The Patriot Post® · The Insufficient Nanny State
Election cycles come and go, but one particular punching bag is sure to stay with us: The Rich. For leftists, there’s no juicier target than those with the money — and no more receptive audience than those living paycheck to paycheck. “Tax-the-rich to feed the poor” is the age-old refrain.
But we’ve been doing that for years, and it doesn’t work.
No one opposes helping those who desperately need a hand, but we’ve spent trillions on this enterprise since Lyndon Johnson’s “Great Society,” and millions of our fellow Americans are still beset by hopelessness. None of these programs provides a pathway to a better life, and leftists couldn’t care less. In their minds, generational poverty spells political opportunity.
“When candidates for office promise more government help — from free health care to free college to a guaranteed annual income — they have in mind people like my neighbors in Allendale,” Sharpel Welch writes at City Journal. “Some of what’s being proposed might, in fact, make some difference. But I know from hard experience that a government program alone is not enough to ensure that people will avoid living another generation in poverty. In fact, in many cases, these programs may inflict more harm than good.”
What Democrats are doing is akin to feeding an addiction. On one side, leftist politicians trip over themselves to announce each new social program. On the other side, recipients of these benefits become conditioned to government assistance. The Democrats’ solution? More government programs.
All of this comes at a great cost. We’ve spent trillions of dollars on an array of programs and services over the years, including Medicaid, the Supplemental Nutrition Assistance Program (SNAP; a.k.a. food stamps), and others. Meanwhile, our nation is now $22 trillion in debt with no plan from either Democrats or Republicans to save future generations from footing the bill.
This isn’t Monopoly money. As Terrence Jeffrey noted this week, “Federal spending programs that are ‘designed to transfer income … to individuals or families’ are set to hit a record $3,223,943,000,000 in fiscal 2020, according to projections published by the Office of Management and Budget. These so-called ‘payments for individuals’ (as the OMB calls them) are projected to account for 67.9% of all federal spending this fiscal year and consume 14.4% of the nation’s gross domestic product.”
Remember: The Constitution does not grant Congress the power to redistribute a single dollar from one citizen to another. But Congress has done it anyway, $3.2 trillion times a year.
If you think these numbers are staggering, then you might want to brace yourself for a Bernie Sanders or Elizabeth Warren presidency. Both candidates are promising a range of feel-good programs including Medicare for All, a federal jobs guarantee, “free” public college, and student-loan forgiveness.
Alexandria Ocasio-Cortez isn’t running for president. Let’s be thankful for that because she’s touted a 60% to 70% wealth tax. A common theme among Democrat candidates seems to be that nothing is possible without government help. And their electoral survival depends on their ability to keep tens of millions of Americans thinking that way.
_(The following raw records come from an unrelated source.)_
/-- What registers read right after reset, by the Reset columns of the tables named (03 Tables 3.11, 3.12; 06 Tables 6.5,
6.6; 09 Table 9.11; 13 Table 13.4; 14 Tables 14.7, 14.8; 04 Tables 4.3, 4.6), and ridge time 0 (11 R278). Channels and ports
are at their reset values; a field that the bit-stream loads is 0 until then, the model's choice (log entry 3). -/
def Obligations.ResetValuesOfTheRegisters : Prop :=
  State.reset.pending = [] ∧ State.reset.clk.ridge = 0 ∧ State.reset.pwr.st = .waking ∧
  readReg State.reset 0x40 = 0 ∧ readReg State.reset 0x41 = 0 ∧
  readReg State.reset 0x42 = 0x03FF00FF ∧ readReg State.reset 0x43 = 0x03EF000F ∧
  readReg State.reset 0x80 = 0 ∧ readReg State.reset 0x81 = 0x00000100 ∧ readReg State.reset 0x100 = 0 ∧
  readReg State.reset 0x140 = 0 ∧ readReg State.reset 0x141 = 0x80000005 ∧ readReg State.reset 0x801 = 0x80000000 ∧
  (∀ ch, chan State.reset ch = {}) ∧ ∀ n, port State.reset n = {}

/-- Every step keeps the invariant: both RAMs and the list of channels stay in canonical form, and the fault log within its 64
entries (09 R243). -/
def Obligations.EveryStepKeepsTheInvariant : Prop := ∀ s t : State, Inv s → step s = .next t → Inv t

/-- The invariant holds at reset. -/
def Obligations.InvariantHoldsAtReset : Prop := Inv State.reset

/-- The program store changes only by the commands that `writesStore` lists: no other command changes one byte of it, and no
passing of time does while none of those waits at the configuration port (04 R109; 12 R319; 14 Table 14.5; 17 R409). -/
def Obligations.OnlyListedCommandsWriteTheProgramStore : Prop :=
  (∀ (c : Instr) (s t : State), writesStore c = false → exec c s = .next t →
    ∀ a, readByte t.prog a = readByte s.prog a) ∧
  ∀ (s : State) (a : Nat), (∀ i ∈ s.cfg.offered, writesStore i = false) → readByte (tick s).prog a = readByte s.prog a

/-- Time (11 R277, R278; 01 R25), in the step on an empty queue (log entry 1), where no host access waits: each ccyc advances the
clock by one, with AO powered. At each TICK edge, which begins each even ccyc, ridge time advances by one, with a slew correction that
was made by two or by none, takes the value of a SYNC step, or that of a SET_TIME once it is due, which replaces the others (11 R280,
R291; 13 R340); between edges it stays. A correction is then off the remainder of its slew, at the edge that makes it (log entry 24). The
interrupt outputs move through two stages at TICK edges, the first sampling the levels of the causes as the ccyc before the edge
leaves them (`ccycEnd`; 03 R82; 01 R411). -/
def Obligations.TimePassesByTicks : Prop :=
  ∀ s : State, s.pwr.st ≠ .off → s.cfg.offered = [] →
    (tick s).clk.now = s.clk.now + 1 ∧
    (s.clk.now % 2 = 0 → (tick s).clk.ridge = s.clk.ridge ∧ (tick s).irq.out = s.irq.out ∧ (tick s).irq.d1 = s.irq.d1) ∧
    (s.clk.now % 2 = 1 → (∀ d v, s.clk.setTime = some (d, v) → s.clk.now + 1 < d) →
      (s.clk.stepTo = none → (tick s).clk.ridge = s.clk.ridge + 1 + BitVec.ofInt 64 s.clk.adj ∧
        (tick s).clk.slewRem = s.clk.slewRem - s.clk.adj ∧ (tick s).clk.adj = 0) ∧
      (∀ v, s.clk.stepTo = some v → (tick s).clk.ridge = v ∧ (tick s).clk.stepTo = none ∧ (tick s).clk.adj = 0)) ∧
    (s.clk.now % 2 = 1 → ∀ d v, s.clk.setTime = some (d, v) → d ≤ s.clk.now + 1 →
      (tick s).clk.ridge = v ∧ (tick s).clk.setTime = none ∧ (tick s).clk.stepTo = none ∧ (tick s).clk.adj = 0) ∧
    (s.clk.now % 2 = 1 → (tick s).irq.out = s.irq.d1 ∧ (tick s).irq.d1 = irqLevels (ccycEnd s).irq) ∧
    (ccycEnd s).irq.mask = s.irq.mask ∧ (∀ k, s.irq.cause.getLsbD k = true → (ccycEnd s).irq.cause.getLsbD k = true)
But none of these candidates has a plan to pay for all these government goodies — at least no plan beyond taxing the rich. The inconvenient truth, however, is that confiscating the entirety of wealth from the top 1% wouldn’t cover their redistribution schemes.
The Washington Examiner’s Tim Worstall writes, “Ask a Democrat and they’ll tell you America’s problems stem from increasing income inequality. By their telling, all the growth and all the increase in productivity is just being stolen by the plutocrats. And we’re going to do something about this: We’re going to tax those rich folks and send the money to the poor to restore some order around here. Nearly every Democratic plan for the coming election would in some form take these supposedly ill-gotten gains and righteously redistribute them.”
A bit of redistribution sounds reasonable on the surface, but its proponents only focus on the those on the receiving end of the benefits. They never mention where that money comes from. In the end, all that matters to these architects of our ruin is that they stay in power.
As Jeffrey Dorfman reminds us at Forbes, “Proposals for universal basic income, forgiving all college student loan debt, and reinstatement of a heavy estate tax starting at low levels of wealth are further examples of this type of approach to policy. These are purely redistributive policies, doing nothing to make the economic pie bigger, only to change the size of the piece each person enjoys.”
Of course, Americans who are struggling to pay their bills or put food on the table fall prey not to those wealthy Americans who build businesses, create job opportunities, and generate true wealth, but to predators like those in the entire 2020 Democrat field.
Wealth disparity is a feature within every free society — and, sadly, so are the demagogues who pit rich and against poor for purely political purposes.